Open chenchongthu opened 3 years ago

chenchongthu commented 3 years ago

Good job! But we reran the experiment of ENMF and got different results, e.g., N@3=0.3124 and R@3=0.4016. Anything wrong? BTW, even with the provided parameters of ENMF in this paper, better performance can also be obtained.

dingjingtao commented 3 years ago

Good job! But we reran the experiment of ENMF and got different results, e.g., N@3=0.3124 and R@3=0.4016. Anything wrong? BTW, even with the provided parameters of ENMF in this paper, better performance can also be obtained.
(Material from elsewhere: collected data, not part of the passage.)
/-- Windows, groups and the fabric (R224, R225, R395 to R403, R414 to R416, R516): a request is checked against its window and dropped, refused or carried out; a response counts only in this epoch for a request outstanding, one that never comes fails its transfer; the commands open, close and report entries and give peers new epochs; PING is answered with its four times. -/
def Obligations.WindowsAdmitRequestsAndResponses : Prop :=
  ∀ (s : State) (m m' : Mgr) (l tag blk epoch win entry us mw mh t1 : Nat) (r : FabMsg) (w : Window) (q : FabReq) (x : Xfer) (wr : WinRec) (gr : GroupRec)
    (g : Group) (half narrow : Bool),
    let b := s.blk
    let txq (b' : Block) (k : Nat) : List FabMsg := (b'.link k).txq
    let slots := b.fabric.groups.foldl (fun k y => k + y.2.r.slots) 0
    let words := b.fabric.groups.foldl (fun k y => k + y.2.r.members.length) 0
    let times := (r.data.drop 8)
    (l < 2 → 1 ≤ r.op → r.op ≤ 4 →
      (r.dst ≠ b.blockId → ∃ b', Gives (.inboundRequest l r) s b' ∧ b'.fabric = b.fabric ∧ b'.rd F.FE_STAT_MISROUTE = min F.FE_STAT_MISROUTE.max (b.rd F.FE_STAT_MISROUTE + 1)) ∧
      (r.dst = b.blockId → tget b.fabric.windows r.window = none →
        ∃ b', Gives (.inboundRequest l r) s b' ∧ txq b' l = txq b l ++ [respond r 0x22 0 []] ∧
          b'.rd F.FE_STAT_REFUSED = min F.FE_STAT_REFUSED.max (b.rd F.FE_STAT_REFUSED + 1)) ∧
      (b.screenMsg r = .ok w → w.r.berthStore = true → r.op = 2 → 1 ≤ r.len → b.remaps w.r.berth = [] →
        ∃ b', Gives (.inboundRequest l r) s b' ∧ txq b' l = txq b l ++ [respond r 0 0 []] ∧
          (b'.berth w.r.berth).regs.store = memWrite (b.berth w.r.berth).regs.store (w.r.base + r.offset) r.data)) ∧
    (l < 2 → r.op = 8 →
      (r.epoch ≠ s.aon.epoch → ∃ b', Gives (.remoteResponse l r) s b' ∧ b'.fabric = b.fabric ∧ b'.berths = b.berths ∧
        b'.rd F.FE_STAT_STALE_RSP = min F.FE_STAT_STALE_RSP.max (b.rd F.FE_STAT_STALE_RSP + 1)) ∧
      (r.epoch = s.aon.epoch → tget b.fabric.reqs r.tag = some q → q.ping = none → q.gone = none → q.e < 2 → q.op = 0 → r.status = 0 →
        b.xfer q.b q.e q.serial = some x → (∀ c h, x.mv ≠ .copy c h) → b.remaps q.b = [] →
        ∃ b', Gives (.remoteResponse l r) s b' ∧ tget b'.fabric.reqs r.tag = none ∧
          (b'.berth q.b).regs.store = memWrite (b.berth q.b).regs.store q.store r.data)) ∧
    (tget b.fabric.reqs tag = some q → q.since + b.rd F.FE_CTL_REMOTE_TO * 1000 ≤ s.aon.ns →
      (q.ping = none → ∃ b', Gives (.remoteTimeout tag) s b' ∧ tget b'.fabric.reqs tag = none ∧
        b'.rd F.FE_STAT_TIMEOUTS = min F.FE_STAT_TIMEOUTS.max (b.rd F.FE_STAT_TIMEOUTS + 1)) ∧
      (q.ping = some (m', t1) → (tget b.harbour.sessions m'.session).isSome = true → b.harbour.running = [⟨m', 0x0408, [], t1, false, blk⟩] →
        ∃ b', Gives (.remoteTimeout tag) s b' ∧ b'.harbour.replies = b.harbour.replies ++ [⟨m'.session, m'.seq, 0x0408, 7, []⟩] ∧ b'.harbour.running = [])) ∧
    (MgrReady s m 0x0401 → wr.window < 4096 → wr.owner < 512 → wr.peer < 512 → wr.epoch < 256 → 64 ≤ wr.size → wr.berthStore = true → wr.berth < 16 →
      wr.base % 64 = 0 → wr.base + wr.size ≤ 0x1400000 → (b.partBerths (b.slicePart wr.owner)).contains wr.berth = true → wr.byGroup = false →
      (tget b.fabric.windows wr.window = none → b.sliceState wr.owner = 1 →
        ∃ b', MgrGives (.windowOpen m wr) s 0 [] b' ∧ tget b'.fabric.windows wr.window = some ⟨wr, 0, none, 0⟩) ∧
      (tget b.fabric.windows wr.window = some w → ∃ b', MgrGives (.windowOpen m wr) s 1 [] b' ∧ b'.fabric = b.fabric)) ∧
    (tget b.fabric.windows win = some w → w.closing = none →
      (MgrReady s m 0x0402 → w.inflight = 0 → (∀ z ∈ b.harbour.running, z.opcode ≠ 0x0402) →
        ∃ b', MgrGives (.windowClose m win) s 0 [] b' ∧ tget b'.fabric.windows win = none) ∧
      (MgrReady s m 0x0402 → 0 < w.inflight →
        ∃ b', Gives (.windowClose m win) s b' ∧ tget b'.fabric.windows win = some { w with closing := some (some m) } ∧ b'.harbour.replies = b.harbour.replies) ∧
      (MgrReady s m 0x0403 → ∃ b', MgrGives (.windowInfo m win) s 0 (w.r.words ++ [w.prevEpoch]) b' ∧ b'.fabric = b.fabric)) ∧
    (MgrReady s m 0x0404 → gr.entry < 256 → 1 ≤ gr.slots → gr.slots ≤ 64 → gr.owner < 512 → gr.key < 2 ^ 32 → gr.seq0 < 2 ^ 32 → gr.members.length ≤ 512 →
      (∀ y ∈ gr.members, y.1 < 512 ∧ y.2 < 256) → (gr.members.map (·.1)).eraseDups.length = gr.members.length → (gr.members.map (·.1))[gr.myRank]? = some b.blockId →
      (∀ y ∈ b.fabric.groups, y.1 ≠ gr.entry → y.2.r.key ≠ gr.key) → tget b.fabric.groups gr.entry = none →
      (slots + gr.slots ≤ 64 → words + gr.members.length ≤ 65536 →
        ∃ b', MgrGives (.groupSet m gr) s 0 [] b' ∧ tget b'.fabric.groups gr.entry = some ⟨gr, [], gr.seq0, [], []⟩) ∧
      (64 < slots + gr.slots → ∃ b', MgrGives (.groupSet m gr) s 6 [] b' ∧ b'.fabric = b.fabric)) ∧
    (MgrReady s m 0x0405 → tget b.fabric.groups entry = some g →
      (b.fabric.colls.any (fun y => y.2.entry = entry) = false → (∀ y ∈ b.fabric.windows, y.2.r.byGroup = false) →
        ∃ b', MgrGives (.groupFree m entry) s 0 [] b' ∧ tget b'.fabric.groups entry = none ∧ b'.fabric.windows = b.fabric.windows) ∧
      (b.fabric.colls.any (fun y => y.2.entry = entry) = true → ∃ b', MgrGives (.groupFree m entry) s 1 [] b' ∧ b'.fabric = b.fabric)) ∧
    (MgrReady s m 0x0406 → blk < 512 → 0 < epoch → epoch < 256 →
      ∃ b', MgrGives (.peerEpoch m blk epoch) s 0 [] b' ∧ ∀ k y, tget b.fabric.windows k = some y → y.r.byGroup = false →
        tget b'.fabric.windows k = some (if y.r.peer = blk then { y with prevEpoch := y.r.epoch, r := { y.r with epoch := epoch } } else y)) ∧
    (MgrReady s m 0x0407 → l < 2 → us ≤ 1000 → mw ≤ 255 → mh ≤ 255 →
      ∃ b', MgrGives (.linkConfig m l half narrow us mw mh) s 0 [] b' ∧ b'.rd F.FE_LINK_IDLE_US l = us ∧ b'.rd F.FE_LINK_MARGIN_W l = mw ∧
        b'.rd F.FE_LINK_MARGIN_H l = mh ∧ (b'.link l).allowHalf = half ∧ (b'.link l).allowNarrow = narrow ∧
        (b.lstate l ≠ 0 → ((b.link l).allowHalf ≠ half ∨ (b.link l).allowNarrow ≠ narrow) → b'.lstate l = 1)) ∧
    (MgrReady s m 0x0408 → blk < 512 →
      ∃ b' msg z k, Gives (.ping m blk) s b' ∧ tget b'.fabric.reqs b.fabric.nextTag = some z ∧ z.ping = some (m, s.aon.ns) ∧ z.blk = blk ∧
        txq b' k = txq b k ++ [msg] ∧ msg.op = 0x20 ∧ msg.dst = blk ∧ msg.tag = b.fabric.nextTag ∧ msg.data.take 8 = leBytes 8 s.aon.ns ∧
        b'.harbour.replies = b.harbour.replies) ∧
    (l < 2 → r.dst = b.blockId →
      ∃ b' msg, Gives (.pingReceive l r) s b' ∧ txq b' l = txq b l ++ [msg] ∧ msg.op = 0x21 ∧ msg.dst = r.src ∧ msg.tag = r.tag ∧ msg.epoch = r.epoch ∧
        msg.data.take 24 = leBytes 8 (ofLeBytes (r.data.take 8)) ++ leBytes 8 s.aon.ns ++ leBytes 8 s.aon.ns) ∧
    (l < 2 → r.epoch = s.aon.epoch → tget b.fabric.reqs r.tag = some q → q.ping = some (m', t1) → (tget b.harbour.sessions m'.session).isSome = true →
      b.harbour.running = [⟨m', 0x0408, [], t1, false, blk⟩] →
      ∃ b' trip off, Gives (.pongReceive l r) s b' ∧ tget b'.fabric.reqs r.tag = none ∧ b'.harbour.running = [] ∧
        b'.harbour.replies = b.harbour.replies ++ [⟨m'.session, m'.seq, 0x0408, 0,
          [t1, ofLeBytes (times.take 8), ofLeBytes ((times.drop 8).take 8), s.aon.ns, word64 trip, word64 off]⟩] ∧
        trip = ((s.aon.ns : Int) - t1) - ((ofLeBytes ((times.drop 8).take 8) : Int) - ofLeBytes (times.take 8)) ∧
        off = (((ofLeBytes (times.take 8) : Int) - t1) + ((ofLeBytes ((times.drop 8).take 8) : Int) - s.aon.ns)).fdiv 2)
/-! ### Ferry messages, Lighter ports -/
Thx for your interest in our work! According to your comment, we have rerun the experiments in our paper (https://arxiv.org/abs/2009.03376).

  1. In Table 6, the best setting of ENMF on ML-1m is lr=0.01,reg=0.0001. Under our experimental setting (train/valid/test, 100 early_stop, max epoch=400, repeat 5 times), N@1=0.1845/0.1845/0.1856/0.1833/0.1916; N@3=0.3039/0.3006/0.3051/0.3035/0.3067; R@3=0.3920/0.3864/0.3940/0.3918/0.3922. These are close to our reported results in paper.

  2. However, after re-checking ENMF paper, we find that ENMF may work better under a large learning rate and dropout regularization, while in our previous experiments the learning rate for all methods was searched among [5e-4, 1e-2]. Therefore, we expand this range and add dropout. Our newly obtained best-setting for ENMF is lr=0.05 and dropout=0.9. The corresponding results are N@1=0.1865/0.1865/0.1943/0.1906/0.1908; N@3=0.3075/0.3081/0.3115/0.3089/0.3113; R@3=0.3963/0.3970/0.3976/0.3948/0.4010. These are close to your comment.

  3. Since ENMF works better with a much larger learning rate, we also extend its experiments on Pinterest data. The best setting is now lr=0.2. N@1=0.2632, N@3=0.4198, R@3=0.5352.

chenchongthu commented 3 years ago

We notice that on Pinterest data, a small embedding size "16" is adopted for all methods. As the embedding size increases, some methods (e.g., SRNS) perform worse according to your paper. Different from that, a bigger embedding size is more suitable for ENMF.